-- ==== Sys2Proof/Machine/VMem.lean ====
section
/-! DEFINITION. Direct vector memory, one element at a time: 05 R148-R151. -/

namespace Sys2Proof.Machine

/-- The element address of a unit-stride, strided or indexed access. -/
def VEnv.addr (x : VEnv) (v : Vec) (e : Nat) : W64 :=
  match x.op.fn with
  | .ld true | .st true => x.s1 + BitVec.ofNat 64 e * x.s2
  | .gth iw | .sct iw | .scto iw => x.s1 + BitVec.ofNat 64 (v.el x.op.b (16 * 2 ^ iw.toNat) e)
  | _ => x.s1 + BitVec.ofNat 64 (e * x.w / 8)

/-- Bytes and alignment of an element. -/
def VEnv.bytes (x : VEnv) : Nat := (x.w + 7) / 8
def VEnv.align (x : VEnv) : Nat := min x.bytes 8

/-- Does a function store? -/
def VFn.stores (f : VFn) : Bool :=
  match f with
  | .st _ | .sct _ | .scto _ => true
  | _ => false

/-- The checks of the active elements from e on, n of them: the translations to pin, and the first element that fails (05 R149). -/
def State.checkAll (s : State) (x : VEnv) (v : Vec) (pins : List Xlat) (e n : Nat) : List Xlat × Option (Nat × Trap) :=
  match n with
  | 0 => (pins, none)
  | k + 1 =>
    if !v.bit x.op.m e then s.checkAll x v pins (e + 1) k
    else
      let va := x.addr v e
      match s.check { s.whoHere with pins := pins } (if x.op.fn.stores then .store else .load) va x.bytes x.align with
      | .error t => (pins, some (e, t))
      | .ok l =>
        let pins1 := if (tlbFind pins (tlbKey s.whoHere.asid va)).isSome then pins else l.pin s.whoHere.asid va ++ pins
        s.checkAll x v pins1 (e + 1) k

/-- A vector change of the running context. -/
def modV (f : Vec → Vec) : Op Unit := modC fun c => { c with vec := f c.vec }
def getV : Op Vec := do
  let c ← getC
  pure c.vec

/-- One element loaded; an e2m1 element is a nibble. -/
def vloadEl (x : VEnv) (e : Nat) : Op Unit := do
  let v ← getV
  let bs ← (if x.op.fn = .ld false ∨ x.op.fn = .ld true then chainLoad 1 (x.addr v e) x.bytes x.align
    else loadBytes 1 (x.addr v e) x.bytes x.align)
  let n := if x.w = 4 then leNat bs / 16 ^ (e % 2) else leNat bs
  modV fun v => v.setEl x.op.d x.w e n

/-- One element stored. -/
def vstoreEl (x : VEnv) (e : Nat) : Op Unit := do
  let v ← getV
  let y := v.el x.op.d x.w e
  if x.w = 4 then do
    let s ← getS
    match s.check (s.whoBy 1) .store (x.addr v e) 1 1 with
    | .error t => raise t
    | .ok l =>
      let old := (s.byte l.key).toNat
      let new := if e % 2 = 0 then old / 16 * 16 + y else old % 16 + 16 * y
      writeAt .vector (x.addr v e) l [BitVec.ofNat 8 new]
  else storeBytes 1 (x.addr v e) (natLe x.bytes y) x.align

/-- One element of a scatter without order: a location that an earlier active element of the instruction wrote keeps that
value or takes this one, whole, a free choice (05 R150). `base` is the element the instruction started at. -/
def vscatEl (x : VEnv) (e : Nat) : Op Unit := do
  let v ← getV
  if (List.range e).any fun i => decide (x.base ≤ i) && v.bit x.op.m i && decide (x.addr v i = x.addr v e) then do
    let s ← getS
    match s.check (s.whoBy 1) .store (x.addr v e) x.bytes x.align with
    | .error t => raise t
    | .ok _ =>
      let i ← freePick 2
      if i = 0 then pure () else vstoreEl x e
  else vstoreEl x e

end Sys2Proof.Machine
end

:::::

### [Exercise goal]
Return all the lines shown above, word for word.

### [Exercise response]
-- ==== Sys2Proof/Machine/VMem.lean ====
section
/-! DEFINITION. Direct vector memory, one element at a time: 05 R148-R151. -/

namespace Sys2Proof.Machine

/-- The element address of a unit-stride, strided or indexed access. -/
def VEnv.addr (x : VEnv) (v : Vec) (e : Nat) : W64 :=
  match x.op.fn with
  | .ld true | .st true => x.s1 + BitVec.ofNat 64 e * x.s2
  | .gth iw | .sct iw | .scto iw => x.s1 + BitVec.ofNat 64 (v.el x.op.b (16 * 2 ^ iw.toNat) e)
  | _ => x.s1 + BitVec.ofNat 64 (e * x.w / 8)

/-- Bytes and alignment of an element. -/
def VEnv.bytes (x : VEnv) : Nat := (x.w + 7) / 8
def VEnv.align (x : VEnv) : Nat := min x.bytes 8

/-- Does a function store? -/
def VFn.stores (f : VFn) : Bool :=
  match f with
  | .st _ | .sct _ | .scto _ => true
  | _ => false

/-- The checks of the active elements from e on, n of them: the translations to pin, and the first element that fails (05 R149). -/
def State.checkAll (s : State) (x : VEnv) (v : Vec) (pins : List Xlat) (e n : Nat) : List Xlat × Option (Nat × Trap) :=
  match n with
  | 0 => (pins, none)
  | k + 1 =>
    if !v.bit x.op.m e then s.checkAll x v pins (e + 1) k
    else
      let va := x.addr v e
      match s.check { s.whoHere with pins := pins } (if x.op.fn.stores then .store else .load) va x.bytes x.align with
      | .error t => (pins, some (e, t))
      | .ok l =>
        let pins1 := if (tlbFind pins (tlbKey s.whoHere.asid va)).isSome then pins else l.pin s.whoHere.asid va ++ pins
        s.checkAll x v pins1 (e + 1) k

/-- A vector change of the running context. -/
def modV (f : Vec → Vec) : Op Unit := modC fun c => { c with vec := f c.vec }
def getV : Op Vec := do
  let c ← getC
  pure c.vec

/-- One element loaded; an e2m1 element is a nibble. -/
def vloadEl (x : VEnv) (e : Nat) : Op Unit := do
  let v ← getV
  let bs ← (if x.op.fn = .ld false ∨ x.op.fn = .ld true then chainLoad 1 (x.addr v e) x.bytes x.align
    else loadBytes 1 (x.addr v e) x.bytes x.align)
  let n := if x.w = 4 then leNat bs / 16 ^ (e % 2) else leNat bs
  modV fun v => v.setEl x.op.d x.w e n

/-- One element stored. -/
def vstoreEl (x : VEnv) (e : Nat) : Op Unit := do
  let v ← getV
  let y := v.el x.op.d x.w e
  if x.w = 4 then do
    let s ← getS
    match s.check (s.whoBy 1) .store (x.addr v e) 1 1 with
    | .error t => raise t
    | .ok l =>
      let old := (s.byte l.key).toNat
      let new := if e % 2 = 0 then old / 16 * 16 + y else old % 16 + 16 * y
      writeAt .vector (x.addr v e) l [BitVec.ofNat 8 new]
  else storeBytes 1 (x.addr v e) (natLe x.bytes y) x.align

/-- One element of a scatter without order: a location that an earlier active element of the instruction wrote keeps that
value or takes this one, whole, a free choice (05 R150). `base` is the element the instruction started at. -/
def vscatEl (x : VEnv) (e : Nat) : Op Unit := do
  let v ← getV
  if (List.range e).any fun i => decide (x.base ≤ i) && v.bit x.op.m i && decide (x.addr v i = x.addr v e) then do
    let s ← getS
    match s.check (s.whoBy 1) .store (x.addr v e) x.bytes x.align with
    | .error t => raise t
    | .ok _ =>
      let i ← freePick 2
      if i = 0 then pure () else vstoreEl x e
  else vstoreEl x e

end Sys2Proof.Machine
end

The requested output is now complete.